== DATA EXTRACT
/-! ## Descriptor fields (R157 to R159) -/

def descField (d : BitVec 512) (lo n : Nat) : Nat := bitsOf d.toNat lo n
def descEnd (d : BitVec 512) : Bool := bitOf d.toNat 8
def descYield (d : BitVec 512) : Bool := bitOf d.toNat 9
def descBarrier (d : BitVec 512) : Bool := bitOf d.toNat 10
def descComplete (d : BitVec 512) : Bool := bitOf d.toNat 11
def descTag (d : BitVec 512) : Nat := descField d 16 16
def descCount (d : BitVec 512) : Nat := descField d 32 32
/-- NEXT of a descriptor: bits [36:6] of an address. What bits [69:64] hold is not looked at (DESIGN CHOICE, log 56). -/
def descNext (d : BitVec 512) : Nat := descField d 70 31
def descA (d : BitVec 512) : Nat := descField d 128 37
def descB (d : BitVec 512) : Nat := descField d 192 37
def descC (d : BitVec 512) : Nat := descField d 256 37
def descOperand (d : BitVec 512) : Nat := descField d 384 128
def idxSize (d : BitVec 512) : Nat := if bitOf (descMode d) 0 then 8 else 4
def elemLog (d : BitVec 512) : Nat := bitsOf (descMode d) 4 4
def elemSize (d : BitVec 512) : Nat := 2 ^ elemLog d
def scaleLog (d : BitVec 512) : Nat := bitsOf (descMode d) 8 5
def descStream (d : BitVec 512) : Bool := descOpcode d = 3 && bitOf (descMode d) 16
def streamPort (d : BitVec 512) : Fin 4 := Fin.ofNat 4 (bitsOf (descMode d) 17 2)
def streamTag (d : BitVec 512) : Nat := bitsOf (descMode d) 19 11
def descAop (d : BitVec 512) : Nat := bitsOf (descMode d) 32 4
def descUniform (d : BitVec 512) : Bool := descOpcode d = 5 && bitOf (descMode d) 36

/-- A range of `n` bytes from `a` that does not pass 0x1F_FFFF_FFFF. -/
def inSpace (a n : Nat) : Bool := a + n ≤ 2 ^ 37

/-- The checks of R160 on the descriptor itself. -/
def descFieldsOk (d : BitVec 512) : Bool :=
  let n := descCount d
  let a := descA d
  let b := descB d
  if descOpcode d = 1 then
    a % 32 = 0 && b % 32 = 0 && inSpace a (32 * n) && inSpace b (32 * n) && !(0 < n && a < b + 32 * n && b < a + 32 * n)
  else if descOpcode d = 2 then a % 32 = 0 && inSpace a (32 * n)
  else if descOpcode d = 3 || descOpcode d = 4 || descOpcode d = 5 then
    elemLog d ≤ 8 && scaleLog d ≤ 16 && a % idxSize d = 0 && b % elemSize d = 0 && inSpace a (n * idxSize d)
      && (descStream d || descUniform d || inSpace (descC d) (n * elemSize d))
      && (descOpcode d = 3 || !bitOf (descMode d) 16)
      && (descOpcode d ≠ 5 || ((elemLog d = 2 || elemLog d = 3) && descAop d ≤ 9))
  else if descOpcode d = 6 then
    a % 32 = 0 && inSpace a (32 * n) && (b = 0 || (b % 8 = 0 && inSpace b (8 * (descMode d % 65536))))
  else if descOpcode d = 7 || descOpcode d = 8 then n = 0
  else false

/-- What validation gives (R160): OK, UNSUPPORTED or ACCESS_DENIED. -/
def descStatus (c : Ctl) (domain : Nat) (d : BitVec 512) : Nat :=
  if !descFieldsOk d then 7
  else if descStream d && !c.ports[streamPort d].domainMask.getLsbD domain then 2
  else 0

/-! ## Queue NOTIFY (R177) -/

/-- A queue NOTIFY to the queue's NOTIFY_PORT, when its DOMAIN_MASK holds the queue's domain. -/
def queueNotify (q source status cause : Nat) (ringFailed : Bool) (tag value : Nat) (c : Ctl) : Ctl :=
  let x := queueGet c q
  if c.ports[x.notifyPort].domainMask.getLsbD x.domain then
    pushNotify x.notifyPort 0x01
      (q + 2 ^ 15 * source + 2 ^ 16 * status + 2 ^ 20 * cause + 2 ^ 23 * b2n ringFailed + 2 ^ 24 * tag + 2 ^ 40 * x.ringProduced
        + 2 ^ 72 * value) c
  else bump (rIdx (queueRegion q) 7) c

/-! ## Accesses (R26, R92, R163, R181) -/

/-- The class-1 event of a mover's refused access: the first of each descriptor run only (R164). -/
def deniedQueue (m : Fin 16) (c : Ctl) : Ctl :=
  let v := c.movers[m]
  match v.curQueue with
  | some q => if v.denied then c else raiseEvent 0x28 9 q 0 (modMover m (fun v => { v with denied := true }) c)
  | none => c

/-- Element numbers above every COUNT: a destination granule, a report entry, the completion record, the descriptor at HEAD, the
slot at RING_PRODUCED, and the 256-byte blocks of the index table and of the packed side. -/
def destElem (d : Nat) : Nat := 2 ^ 32 + d
def reportElem (i : Nat) : Nat := 2 ^ 33 + i
def recordElem : Nat := 2 ^ 34
def headElem : Nat := 2 ^ 34 + 1
def slotElem : Nat := 2 ^ 34 + 2
def indexElem (b : Nat) : Nat := 2 ^ 35 + b
def packedElem (b : Nat) : Nat := 2 ^ 36 + b

/-- The tracker entry of a mover's access. -/
def accessOf (c : Ctl) (m : Fin 16) (elem : Nat) : Option Trk := c.trk.find? fun t => t.src = .mover m elem

/-- The same once every granule of the access has ended. -/
def endedAccess (c : Ctl) (m : Fin 16) (elem : Nat) : Option Trk :=
  (accessOf c m elem).filter fun t => t.grans.all fun g => g.phase = .done

/-- An access's result reaches its mover: its entry is released (R26). -/
def dropAccess (id : Nat) (c : Ctl) : Ctl := { c with trk := c.trk.filter fun t => t.id ≠ id }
====
Some lines in the data above hold the string "domainMask". Find and copy each of them.

■ EXPECTED ANSWER ■
  else if descStream d && !c.ports[streamPort d].domainMask.getLsbD domain then 2
  if c.ports[x.notifyPort].domainMask.getLsbD x.domain then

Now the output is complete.